Unite made its call following the publication of this week’s (February 5) Construction Industry Training Board’s (CITB) annual skills report.
The report predicts that the sector will continue to grow with a need for an additional 158,000 workers needed in the next five years.
With an expected large increase in housebuilding there will be a particular demand for carpenters (15,350) and labourers (9,350). However, the greatest demand will be for managerial (7.8 per cent) and professional (5.6 per cent) workers.
Despite the expected continued need for new entrants into the industry, construction has failed to recruit sufficient numbers of apprentices for decades.
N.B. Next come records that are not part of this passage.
-- ==== Sys2Proof/Machine/Dma.lean ====
section
/-! DEFINITION. DMA channels and their programs (chapter 19, R430 to R443). -/
namespace Sys2Proof.Machine

/-- A meaning of this family. -/
abbrev DmaStep := State → Host.Outcome State Fault Refusal

/-! ### Channels -/

/-- Channel c. -/
def Work.chan (w : Work) (c : Nat) : Chan := nth ({} : Chan) w.dma.chans c

/-- Change channel c. -/
def Work.updChan (w : Work) (c : Nat) (f : Chan → Chan) : Work :=
  { w with dma := { w.dma with chans := upd w.dma.chans c f } }

/-- The channel states (R431). -/
def chIdle : Nat := 0
def chRunning : Nat := 1
def chWaiting : Nat := 2
def chDone : Nat := 3
def chError : Nat := 4
def chStopped : Nat := 5

/-- CH_STATE. -/
def Work.chStateOf (w : Work) (c : Nat) : Nat := w.getN (Obj.chState c)

/-- Set CH_STATE, and DMA_BUSY with it. -/
def Work.chSet (w : Work) (c st : Nat) : Work :=
  let w := w.set (Obj.chState c) st
  if st = chRunning || st = chWaiting then w.flag Obj.dmaBusy (2 ^ c) else w.unflag Obj.dmaBusy (2 ^ c)

/-- Set bits of CH_FLAGS: 0 SIGNALLED, 1 DONE, 2 ERROR, 3 OVERRUN. -/
def Work.chFlag (w : Work) (c bit : Nat) : Work := w.flag (Obj.chFlags c) (2 ^ bit)

/-- The channel fails with a code and an address; only the first error counts, and an error wins over a stop (R442, R443). -/
def Work.chFail (w : Work) (c code addr : Nat) : Work :=
  let w := (w.updChan c (fun x => { x with inMove := false, hold := [], stopping := false })).stopTimer (.dmaWait c)
  (((w.set (Obj.errCode c) code).set (Obj.errAddr c) (Int.ofNat addr)).chFlag c 2).chSet c chError

/-- The channels of SAFE: each running or waiting one enters ERROR with code 6 (R443). -/
def Work.dmaAbort (w : Work) : Work :=
  (upTo 32).foldl (fun w c => if w.chStateOf c = chRunning || w.chStateOf c = chWaiting then w.chFail c 6 0 else w) w

/-! ### Programs (R430, R434) -/

/-- Instruction i of a program; a position not written is END. -/
def instrAt (prog : Bytes) (i : Nat) : Nat := leAt prog (16 * i) 16

/-- The opcode of an instruction. -/
def opOf (x : Nat) : Nat := bitsOf x 124 4

/-- Whether an instruction at a position may stand in a program. -/
def instrGood (pos x : Nat) : Bool :=
  match opOf x with
  | 0 => bitsOf x 0 124 == 0
  | 1 => decide (bitsOf x 121 3 ≤ 6) && decide (bitsOf x 118 3 ≤ 6) && bitsOf x 32 84 == 0
      && bitsOf x 0 32 % 2 ^ max (bitsOf x 121 3) (bitsOf x 118 3) == 0
  | 2 => bitsOf x 38 85 == 0 && decide (bitsOf x 32 6 ≤ pos)
  | 3 => bitsOf x 32 92 == 0
  | 4 => bitsOf x 17 107 == 0
  | 5 => bitsOf x 118 5 == 0 && bitsOf x 64 48 == 0 &&
      (bitsOf x 112 6 == 0 || (decide (7 ≤ bitsOf x 112 6) && decide (bitsOf x 112 6 ≤ 40)))
  | _ => false

/-- The check of a CH_PROGRAM download. -/
def programCheck (c : Nat) (w : Work) (b : Bytes) : Option Res :=
  if w.chStateOf c = chRunning || w.chStateOf c = chWaiting then some .busy
  else if (upTo (b.length / 16)).all (fun i => instrGood i (instrAt b i)) then none else some .format

def chProgramWrite (p : Path) (c : Fin 32) (b : Bytes) (w : Work) : Work :=
  w.writeBlob p (Obj.chProgram c) b (programCheck c) (fun _ w => w)

/-- CH_PROGRAM_WRITE. -/
def execChProgramWrite (p : Path) (c : Fin 32) (b : Bytes) : DmaStep := onWork (chProgramWrite p c b)

/-! ### Commands (R443) -/

/-- Show what became of a CH_CMD. -/
def Work.chCmdState (w : Work) (c r : Nat) : Work := w.set (Obj.chCmdState c) r

/-- CH_CMD with a code. -/
def Work.chAct (w : Work) (c code : Nat) : Work :=
  let st := w.chStateOf c
  if code = 1 then
    if (st = chIdle || st = chDone || st = chStopped) && w.mode != .safe then
      let w := w.updChan c (fun _ => {})
      let w := w.setMany [(Obj.chPc c, 0), (Obj.chRemain c, 0), (Obj.loop0 c, 0), (Obj.loop1 c, 0)]
      (w.chSet c chRunning).chCmdState c 1
    else w.chCmdState c 3
  else if code = 2 then
    if st = chRunning || st = chWaiting then (w.updChan c (fun x => { x with stopping := true })).chCmdState c 1
    else w.chCmdState c 3
  else if st = chDone || st = chError || st = chStopped then (w.chSet c chIdle).chCmdState c 1
  else w.chCmdState c 3

def chCommand (p : Path) (c : Fin 32) (code : Nat) (w : Work) : Work := w.command p (Obj.chCmd c) code always (fun w => w.chAct c code)

/-- CH_START. -/
def execChStart (p : Path) (c : Fin 32) : DmaStep := onWork (chCommand p c 1)

/-- CH_STOP. -/
def execChStop (p : Path) (c : Fin 32) : DmaStep := onWork (chCommand p c 2)

/-- CH_CLEAR. -/
def execChClear (p : Path) (c : Fin 32) : DmaStep := onWork (chCommand p c 3)

/-- Count the posted bytes whose response has come. -/
def Work.chRespond (w : Work) (c : Nat) : Work :=
  (w.bump (Obj.chBytes c) (w.chan c).posted).updChan c (fun x => { x with posted := 0 })

def dmaStopped (c : Fin 32) (w : Work) : Work :=
  if !(w.chan c).stopping then w
  else
    let w := (w.chRespond c).updChan c (fun x => { x with stopping := false, inMove := false, hold := [] })
    (w.stopTimer (.dmaWait c)).chSet c chStopped

/-- DMA_STOPPED. -/
def execDmaStopped (c : Fin 32) : DmaStep := onWork (dmaStopped c)

/-! ### Addresses (R432, R433, R435) -/

/-- The regions of the address map. -/
inductive DmaRegion where
  | host | sram | window | none
  deriving DecidableEq, Repr

/-- The region of an address. -/
def dmaRegion (a : Nat) : DmaRegion :=
  if a < 2 ^ 63 then .host
  else if a < 2 ^ 63 + 0x200000 then .sram
  else if 0x8100000000000000 ≤ a ∧ a < 0x8100000000800000 then .window
  else .none

/-- An address advanced by some bytes: with a wrap only its low bits change. -/
def dmaAdvance (wrap a n : Nat) : Nat :=
  if wrap = 0 then (a + n) % 2 ^ 64 else a / 2 ^ wrap * 2 ^ wrap + (a + n) % 2 ^ wrap

/-- The byte of the Ledger window at an offset: slot SEQ mod 65,536 of 128 bytes (R433). -/
def Work.windowByte (w : Work) (o : Nat) : Byte := nth 0 ((alGet w.ledger.window (o / 128)).getD []) (o % 128)

/-- The byte a channel reads at an address; host memory answers with the data that arrived, or else what the module's own writes left there. -/
def Work.dmaByte (w : Work) (a : Nat) (arrived : Option Byte) : Byte :=
  match dmaRegion a with
  | .host => arrived.getD (memGet w.host.hostMem a)
  | .sram => memGet w.dma.sram (a - 2 ^ 63)
  | .window => w.windowByte (a - 0x8100000000000000)
  | .none => 0

/-- Write bytes at an address of host memory or of the SRAM. -/
def Work.dmaPut (w : Work) (a : Nat) (b : Bytes) : Work :=
  match dmaRegion a with
  | .host => w.hostWrite a b
  | .sram => { w with dma := { w.dma with sram := memWrite w.dma.sram (a - 2 ^ 63) b } }
  | _ => w

/-! ### Instructions (R435 to R440) -/

/-- The instruction a running channel stands at, when it is one with an opcode. -/
def Work.chAt (w : Work) (c op : Nat) : Option Nat :=
  let x := instrAt (w.blob (Obj.chProgram c)) (w.getN (Obj.chPc c))
  if w.chStateOf c = chRunning && !(w.chan c).stopping && opOf x = op && w.mode != .safe then some x else none

/-- Go on to the next position. What follows position 63 is not stated: a free position. -/
def Work.chNext (w : Work) (c : Nat) : Work :=
  let pc := w.getN (Obj.chPc c)
  if pc < 63 then w.set (Obj.chPc c) (pc + 1)
  else let r := w.free
       r.2.set (Obj.chPc c) (r.1 % 64 : Nat)

/-- The write bursts of the destination beats that the holding register fills: at most 128 bytes each, none across an aligned boundary. The fuel
bounds the bursts. -/
def Work.dmaDrain (w : Work) (c x : Nat) : Nat → Work
  | 0 => w
  | fuel + 1 =>
    let q := w.chan c
    let dw := 2 ^ bitsOf x 118 3
    let fix := bitOf x 116
    let a := w.getN (Obj.chDst c)
    let room := if fix then 128 else 128 - a % 128
    let n := min q.hold.length room / dw * dw
    if n = 0 then w
    else
      let last := if fix then a + dw - 1 else a + n - 1
      if dmaRegion a = .none || dmaRegion a = .window || dmaRegion last ≠ dmaRegion a then w.chFail c 1 a
      else
        let b := q.hold.take n
        let w := if fix then w.dmaPut a (b.drop (n - dw)) else w.dmaPut a b
        let w := w.updChan c (fun q => { q with hold := q.hold.drop n })
        let w := if dmaRegion a = .host then
            w.updChan c (fun q => { q with posted := q.posted + n, lastHost := some (if fix then a else a + n - dw) })
          else w.bump (Obj.chBytes c) n
        let w := if fix then w else w.set (Obj.chDst c) (Int.ofNat (dmaAdvance q.wrapDst a n))
        w.dmaDrain c x fuel

/-- The bytes of the next read burst: whole source beats, at most what the holding register has room for, none across an aligned boundary. -/
def Work.burstBytes (w : Work) (c x : Nat) : Nat :=
  let sw := 2 ^ bitsOf x 121 3
  let a := w.getN (Obj.chSrc c)
  let room := if bitOf x 117 then 128 else 128 - a % 128
  min (min (w.getN (Obj.chRemain c)) room) (128 - (w.chan c).hold.length) / sw * sw

/-- Issue a read burst: CH_REMAIN and CH_SRC move on. -/
def Work.burstIssue (w : Work) (c x n : Nat) : Work :=
  let a := w.getN (Obj.chSrc c)
  let w := w.set (Obj.chRemain c) (Int.ofNat (w.getN (Obj.chRemain c) - n))
  if bitOf x 117 then w else w.set (Obj.chSrc c) (Int.ofNat (dmaAdvance (w.chan c).wrapSrc a n))

/-- Begin a MOVE: its addresses must be aligned, else code 2. -/
def Work.moveBegin (w : Work) (c x : Nat) : Work :=
  if (w.chan c).inMove then w
  else
    let s := w.getN (Obj.chSrc c)
    let d := w.getN (Obj.chDst c)
    if s % 2 ^ bitsOf x 121 3 ≠ 0 then w.chFail c 2 s
    else if d % 2 ^ bitsOf x 118 3 ≠ 0 then w.chFail c 2 d
    else (w.set (Obj.chRemain c) (bitsOf x 0 32)).updChan c (fun q => { q with inMove := true })

/-- End a MOVE that has nothing left to read or write. -/
def Work.moveEnd (w : Work) (c : Nat) : Work :=
  if (w.chan c).inMove && w.getN (Obj.chRemain c) = 0 && (w.chan c).hold.isEmpty then
    (w.updChan c (fun q => { q with inMove := false })).chNext c
  else w

/-- DMA_MOVE: the next read burst of the MOVE and the write bursts its bytes allow. `data` are the bytes that arrived from host memory and `corr` the
single-bit corrections met in the SRAM. -/
def dmaMove (c : Fin 32) (data : Bytes) (corr : Nat) (w : Work) : Work :=
  match w.chAt c 1 with
  | none => w
  | some x =>
    let w := w.moveBegin c x
    if !(w.chan c).inMove then w
    else
      let n := w.burstBytes c x
      if n = 0 then w.moveEnd c
      else
        let a := w.getN (Obj.chSrc c)
        let sw := 2 ^ bitsOf x 121 3
        let fix := bitOf x 117
        let last := if fix then a + sw - 1 else a + n - 1
        if dmaRegion a = .none || dmaRegion last ≠ dmaRegion a then w.chFail c 1 a
        else
          let at_ := fun (i : Nat) => if fix then a + i % sw else a + i
          let bytes := (upTo n).map (fun i => w.dmaByte (at_ i) data[i]?)
          let w := if dmaRegion a = .sram then w.bump Obj.sramCorr corr else w
          let w := (w.burstIssue c x n).updChan c (fun q => { q with hold := q.hold ++ bytes })
          (w.dmaDrain c x 129).moveEnd c
def execDmaMove (c : Fin 32) (data : Bytes) (corr : Nat) : DmaStep := onWork (dmaMove c data corr)

/-- DMA_LOOP. -/
def dmaLoop (c : Fin 32) (w : Work) : Work :=
  match w.chAt c 2 with
  | none => w
  | some x =>
    let second := bitOf x 123
    let key := if second then Obj.loop1 c else Obj.loop0 c
    let on := if second then (w.chan c).loopOn1 else (w.chan c).loopOn0
    let set := fun (w : Work) (b : Bool) => w.updChan c (fun q => if second then { q with loopOn1 := b } else { q with loopOn0 := b })
    let times := bitsOf x 0 32
    let v := (if on then w.getN key else times) - (if times = 0 then 0 else 1)
    let w := w.set key v
    if 0 < v || times = 0 then (set w true).set (Obj.chPc c) (bitsOf x 32 6) else (set w false).chNext c
def execDmaLoop (c : Fin 32) : DmaStep := onWork (dmaLoop c)

/-- DMA_WAIT: a pending event is consumed, or the channel waits; TIMEOUT runs from there. -/
def dmaWait (c : Fin 32) (w : Work) : Work :=
  match w.chAt c 3 with
  | none => w
  | some _ =>
    if (w.chan c).pending then (w.updChan c (fun q => { q with pending := false })).chNext c
    else (w.chSet c chWaiting).startTimer (.dmaWait c)
def execDmaWait (c : Fin 32) : DmaStep := onWork (dmaWait c)

/-- The DMA_GO task input: a waiting channel goes on, another latches the event; a second event is lost and sets OVERRUN (R439). The answer says
whether the task input was busy. -/
def Work.dmaGo (w : Work) (c : Nat) : Work × Bool :=
  if w.chStateOf c = chWaiting && !(w.chan c).stopping then (((w.stopTimer (.dmaWait c)).chSet c chRunning).chNext c, false)
  else if (w.chan c).pending then (w.chFlag c 3, true)
  else (w.updChan c (fun q => { q with pending := true }), false)

/-- DMA_WAIT_TIMEOUT. -/
def dmaWaitTimeout (c : Fin 32) (w : Work) : Work :=
  let x := instrAt (w.blob (Obj.chProgram c)) (w.getN (Obj.chPc c))
  let us := bitsOf x 0 32
  if w.chStateOf c ≠ chWaiting || us = 0 || !w.expired (.dmaWait c) (us * 1000) then w else w.chFail c 5 0
def execDmaWaitTimeout (c : Fin 32) : DmaStep := onWork (dmaWaitTimeout c)

/-- The wait for every response (R440): the completion read of posted writes fails with code 4. -/
def Work.chSettle (w : Work) (c : Nat) (good : Bool) : Work × Bool :=
  match (w.chan c).lastHost with
  | some a => if good || (w.chan c).posted = 0 then (w.chRespond c, true) else (w.chFail c 4 a, false)
  | none => (w.chRespond c, true)

/-- DMA_SIGNAL: `good` says whether the completion read comes back well. -/
def dmaSignal (c : Fin 32) (good : Bool) (w : Work) : Work :=
  match w.chAt c 4 with
  | none => w
  | some x =>
    let r := w.chSettle c good
    if !r.2 then r.1
    else
      let w := ((r.1.set (Obj.sigCode c) (bitsOf x 0 16)).chFlag c 0).raise (120 + c)
      let w := if bitOf x 16 then w.msix (64 + c) else w
      w.chNext c
def execDmaSignal (c : Fin 32) (good : Bool) : DmaStep := onWork (dmaSignal c good)

/-- DMA_END. -/
def dmaEnd (c : Fin 32) (good : Bool) (w : Work) : Work :=
  match w.chAt c 0 with
  | none => w
  | some _ =>
    let r := w.chSettle c good
    if !r.2 then r.1 else (r.1.chFlag c 1).chSet c chDone
def execDmaEnd (c : Fin 32) (good : Bool) : DmaStep := onWork (dmaEnd c good)

/-- DMA_ADDR. -/
def dmaAddr (c : Fin 32) (w : Work) : Work :=
  match w.chAt c 5 with
  | none => w
  | some x =>
    let a := Int.ofNat (bitsOf x 0 64)
    let wrap := bitsOf x 112 6
    let w := if bitOf x 123 then (w.set (Obj.chDst c) a).updChan c (fun q => { q with wrapDst := wrap })
      else (w.set (Obj.chSrc c) a).updChan c (fun q => { q with wrapSrc := wrap })
    w.chNext c
def execDmaAddr (c : Fin 32) : DmaStep := onWork (dmaAddr c)

/-- DMA_ERROR: a beat of the next read burst fails (code 3), or the SRAM refuses a write beat (code 4); the read burst has been issued, and nothing of
a failed read is written (R442). -/
def dmaError (c : Fin 32) (write : Bool) (beat : Nat) (w : Work) : Work :=
  match w.chAt c 1 with
  | none => w
  | some x =>
    let w := w.moveBegin c x
    if !(w.chan c).inMove then w
    else
      let n := w.burstBytes c x
      let a := w.getN (Obj.chSrc c)
      let d := w.getN (Obj.chDst c)
      if write then
        if dmaRegion d ≠ .sram then w
        else w.chFail c 4 (if bitOf x 116 then d else dmaAdvance (w.chan c).wrapDst d (beat * 2 ^ bitsOf x 118 3))
      else if n = 0 || n ≤ beat * 2 ^ bitsOf x 121 3 || dmaRegion a = .none then w
      else
        let w := if dmaRegion a = .sram then w.bump Obj.sramUncorr else w
        let at_ := if bitOf x 117 then a else dmaAdvance (w.chan c).wrapSrc a (beat * 2 ^ bitsOf x 121 3)
        (w.burstIssue c x n).chFail c 3 at_
def execDmaError (c : Fin 32) (write : Bool) (beat : Nat) : DmaStep := onWork (dmaError c write beat)

end Sys2Proof.Machine
end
In 2015/16 just 21,460 apprentices were recruited with completion rates far lower due to high drop-out rates.
It is feared that apprenticeship recruitment rates may have fallen even further following the introduction last year of the apprenticeship levy, which has resulted in a fall in the number of apprentices across all sectors.
“The industry remains in denial about apprentices with everyone thinking it is someone else’s responsibility to train the workers’ of tomorrow,” said Unite assistant general secretary Gail Cartmail.
“The challenges facing the future of the industry are continually mounting and Brexit will mean that the quick fix of recruiting skilled labour from abroad will no longer be easily available.
“As the industry can’t be trusted to resolve the apprenticeship recruitment crisis, it becomes the responsibility of government and clients to make the recruitment of apprentices a key requirement on all contracts,” she added.
“Unite has been a key broker in ensuring there are apprenticeship recruitment targets on major projects such as Hinckley Point. This model needs to be rolled out across the industry.”